The variables investigated were as follows: processed death certificate (with underlying cause of death; without underlying cause of death); recorded medical terms (with ICD-10 code; without ICD-10 code); type of error on the death certificate rejected by the software (syntax; code; system); type of death certificate (paper-based format; online); and year of death (2016 to 2019).

Data sources and measurement

The data source was comprised of death certificate databases covering the period from 2016 to 2019, provided by the MINSA in spreadsheet format. The data were processed using Iris on the following dates: 2016 mortality database on 06/01/2018; 2017 database on 04/26/2019; 2018 database on 6/20/2020; and 2019 database on 6/22/2021.

Bias control

Mortality database records underwent quality control to remove any potential duplicate records or modify records with inconsistent data.

Statistical methods

The variables obtained after processing using Iris were presented in simple frequency distribution tables. The trend analysis was performed using the chi-square test for trend. The Iris performance index (number of death certificates with underlying cause of death divided by the total number of death certificates) and the Iris performance index in ICD-10 coding (number of medical terms with ICD-10 codes divided by the total number of medical terms) were considered dependent variables; and the independent variable was the year of death. Pearson’s correlation coefficient and the coefficient of determination (R²) were used to analyze the linear correlation between the type of death certificate and Iris performance.

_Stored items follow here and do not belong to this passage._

/-- A group record of a lake domain (R332, R334). -/
structure Grp where
  ldom : Nat
  grp : Nat
  ctx : Nat := 0
  st : GrpSt := .idle
  cur : Word := 0
  /-- Outcomes of CUR and CUR − 1: 0 done, else the abort status. -/
  out0 : Nat := 0
  out1 : Nat := 0
  desc : List Word := []
  /-- The queued instance: its descriptor, and whether it is that of a CLSTART that failed (R343). -/
  queued : Option (List Word) := none
  bad : Bool := false
  /-- Arming notices held: rank, instance, check. -/
  notices : List (Nat × Word × Word) := []
  /-- Chunks of this instance that have been fired; result bytes written here: chunk, offset in it, length. -/
  fired : List Nat := []
  written : List (Nat × Nat × Nat) := []
  /-- Abort: status, parent if any, children that have not acknowledged. -/
  status : Nat := 0
  parent : Option Nat := none
  kids : List Nat := []
  deriving DecidableEq, Repr

/-- An address-group entry (R341). -/
structure AgEntry where
  ldom : Nat
  agn : Nat
  base : DWord
  mask : DWord
  deriving DecidableEq, Repr

/-- A command in the queue of a stack's reducer (R335). -/
structure RCmd where
  stack : Nat
  src : Nat
  ldom : Nat
  grp : Nat
  n : Word
  chunk : Nat
  data : List Byte
  deriving DecidableEq, Repr

/-- A combined chunk whose lines are being written to the members (R336): `todo` the lines to come: member, offset,
length. -/
structure RLines where
  ldom : Nat
  grp : Nat
  n : Word
  chunk : Nat
  data : List Byte
  todo : List (Nat × Nat × Nat)
  deriving DecidableEq, Repr

/-- The contributions that a reducer holds for a chunk (R336). -/
structure Contrib where
  stack : Nat
  ldom : Nat
  grp : Nat
  n : Word
  chunk : Nat
  /-- Rank and bytes, by arrival. -/
  xs : List (Nat × List Byte)
  deriving DecidableEq, Repr

/-! ## The device -/

/-- A port (R369); its ROLE is the device's `roles` bit. -/
structure Port where
  st : Nat := 0
  gen : Nat := 0
  width : Nat := 0
  deriving DecidableEq, Repr

/-- A message that leaves the device. -/
inductive Msg where
  /-- A write to host memory, or to the host's rings. -/
  | hostWrite (addr : DWord) (data : List Byte)
  /-- A read asked of a port. -/
  | portReq (tag : Nat) (loc : Nat) (write : Bool) (addr : Nat) (req : FabReq)
  | msix (vf vec : Nat)
  /-- A request to a rank on a route. -/
  | req (dst route : Nat) (r : FabReq)
  | relay (dst : Nat) (r : FabReq)
  | resp (dst : Nat) (r : FabResp)
  | ack (dst tag : Nat)
  | linkState (owner j : Nat) (st : LinkSt) (chg : BitVec 16)
  | caps (rank : Nat) (rev : BitVec 16) (caps : BitVec 32)
  | exchange (j : Nat) (ex : Exchange)
  | invalidate (dst ldom page : Nat)
  | invalidateAck (dst ldom page : Nat)
  | stubGone (dst rank ldom page : Nat)
  | resetNotice (dst ldom : Nat)
  | arming (dst ldom grp : Nat) (n check : Word)
  | abort (dst ldom grp : Nat) (n : Word) (status : Nat)
  | abortAck (dst ldom grp : Nat) (n : Word)
  /-- A report and its signature (R362). -/
  | report (ws : List Word) (sig : Nat)
  | hostData (data : List Byte)
  /-- Configuration Request Retry Status, or a successful completion (R370). -/
  | config (retry : Bool)
  deriving DecidableEq, Repr

/-- A checkpoint or restore under way (R361). -/
structure Chkpt where
  part : Nat
  addr : Nat
  restore : Bool
  /-- Contexts whose resume is deferred. -/
  resumes : List Nat := []
  deriving DecidableEq, Repr

/-- The device-wide registers and structures. -/
structure Dev where
  stage : Nat := 0
  err : Nat := 0
  rank : Nat := 0
  roles : BitVec 8 := 0
  /-- The strap of the LOC 3 layout: interleaved across the EXP ports at 4 KiB, else concatenated (R367). -/
  interleave : Bool := false
  cap : Nat := 3000
  /-- Clock steps: compute dies 0 to 3, then ID0, ID1. -/
  steps : Tab Nat := []
  ports : Tab Port := []
  audSeed : Word := 0
  audCnt : Word := 0
  audMis : Word := 0
  audSkip : Word := 0
  /-- Retired rows by stack (R360). -/
  retired : Tab (List Nat) := []
  /-- Corrected errors since power-on, and rows that are to be retired, by stack and row (R360). -/
  fixes : List (Nat × Nat) := []
  failing : List (Nat × Nat) := []
  /-- Fused in the device: the hash of the firmware's public key, and the private key that is the device's identity:
  modulus and exponent (R362; log entry 15). -/
  fuse : BitVec 256 := 0
  idMod : BitVec 3072 := 0
  idExp : BitVec 3072 := 0
  chkpt : Option Chkpt := none
  fwHash : BitVec 256 := 0
  /-- The device's own revision and capability mask (R252). -/
  rev : BitVec 16 := 1
  caps : BitVec 32 := 0x1FF
  rto : Nat := 19000
  links : Tab Link := []
  /-- Link-state map, keyed 18 × rank + link: state, change number (R249). -/
  map : Tab (LinkSt × BitVec 16) := []
  /-- Peer table: revision, capability mask (R252). -/
  peers : Tab (BitVec 16 × BitVec 32) := []
  /-- Unanswered requests by tag; where the search for a tag begins; tags of requests that are forgotten and may still be
  answered; requests issued so far (R254, R257; log entry 59). -/
  reqs : Tab Pend := []
  nextTag : Nat := 0
  dead : List Nat := []
  nextSeq : Nat := 0
  /-- Performed requests with their responses, `src` the requester's rank (R255). -/
  performed : List FabResp := []
  /-- Requests that it performs elsewhere, and arrival slots to be released: rank, domain, page (R233). -/
  jobs : List Errand := []
  frees : List (Nat × Nat × Nat) := []
  holds : List Hold := []
  owners : List OwnEntry := []
  heat : List Heat := []
  stubs : List Stub := []
  slots : List Slot := []
  /-- Invalidations not yet acknowledged: stub holder, domain, page, requests issued before it (R241). -/
  acks : List (Nat × Nat × Nat × Nat) := []
  arrivals : List Arrival := []
  mqueue : List MoveReq := []
  moves : Tab Move := []
  grps : List Grp := []
  ags : List AgEntry := []
  /-- The reducers' command queues, one list in arrival order, the contributions that they hold, and the results that they
  write (R335, R336). -/
  cmdq : List RCmd := []
  contribs : List Contrib := []
  results : List RLines := []
  fires : List Fire := []
  /-- Device-cache lines: local ones, and those of CACHE-mode pages (R181). -/
  cache : List CLine := []
  deriving DecidableEq, Repr

/-- An act to come that the outside world or a choice of the device's own supplies (log entry 1). -/
inductive Act where
  /-- An event of the opcode table. -/
  | ev (i : Instr)
  /-- A ripple issues its next instruction. -/
  | issue (blk rip : Nat)
  /-- An operation that is not held goes to its target: its requests are sent. -/
  | send (blk t : Nat) (tk : BitVec 16)
  /-- A copy piece is issued or retried. -/
  | piece (blk e k : Nat)
  /-- A migration chunk is copied. -/
  | chunk (m : Nat)
  /-- Redirect holds that are over end, and invalidations are acknowledged (R239, R241). -/
  | fabric
  /-- The reducer of a stack takes its next command (R335). -/
  | reduce (stack : Nat)
  /-- A reducer writes the next line of its result, by position in the list (R336). -/
  | result (n : Nat)
  /-- A thread's access, a sequencer step, a drain or a copy piece of a block meets an uncorrectable error in on-core storage
  or a device-cache slice: `t` the thread, 0 where none reads (R282, R356). -/
  | flaw (blk t : Nat)
  /-- The device corrects a single-bit error at an HBM address (R356, R360). -/
  | corrected (addr : Nat)
  /-- A copy leaves a cache (R313), by position in its list. -/
  | dropL1 (core n : Nat)
  | dropDev (n : Nat)
  | dropTlb (core n : Nat)
  | dropLpr (core k : Nat)
  | dropCode (core n : Nat)
  deriving DecidableEq, Repr

/-- The state of the device. -/
structure State where
  dev : Dev := {}
  /-- Local HBM, 768 GiB; a byte not listed reads 0 (R370). -/
  hbm : Tab Byte := []
  /-- The CXL tier's memory (LOC 3); a byte not listed reads 0 (log entry 2). -/
  cxl : Tab Byte := []
  /-- Bytes of the CXL tier written as poison (R361). -/
  cxlPoison : List Nat := []
  /-- HBM addresses with an uncorrectable error not yet found (R356; log entry 3). -/
  latent : List Nat := []
  cores : Tab Core := []
  blocks : Tab Block := []
  gangs : Tab Gang := []
  nodes : Tab Node := []
  ctxs : Tab Ctx := []
  parts : Tab Prt := []
  /-- The model's own fields (log entries 1, 6): the acts to come, the ripple that issues, messages sent, the counter
  of free values. -/
  agenda : List Act := []
  cur : Option (Nat × Nat) := none
  out : List Msg := []
  fresh : Nat := 0
  deriving DecidableEq, Repr

/-- The device when it leaves reset (R370, stage 0). -/
def State.reset : State := {}

end Sys2Proof.Machine
end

The significance level used was 5%. Microsoft Excel® 2016 software was used for the analyses.

Ethical aspects

The study was based on the analysis of variables included in the mortality databases of the MINSA, also available on the National Open Data Platform https://www.datosabiertos.gob.pe/, which do not contain information that would allow the identification of deceased individuals.

RESULTS

Between 2016 and 2019, a total of 446,217 deaths of residents in all regions of Peru, recorded in the MINSA mortality database, were analyzed. This amount corresponded to 67% of the estimated deaths for the study period. Deaths that were not registered on the mortality system at the time of processing were excluded (Figure 1).

Figure 1 Selection process of studied deaths, Peru, 2016-2019.

It could be seen a progressive increase in the software performance index, with the percentage of processed death certificates ranging from 69.6% in 2016 to 78.8% in 2019 (p-value < 0.001) (Table 1).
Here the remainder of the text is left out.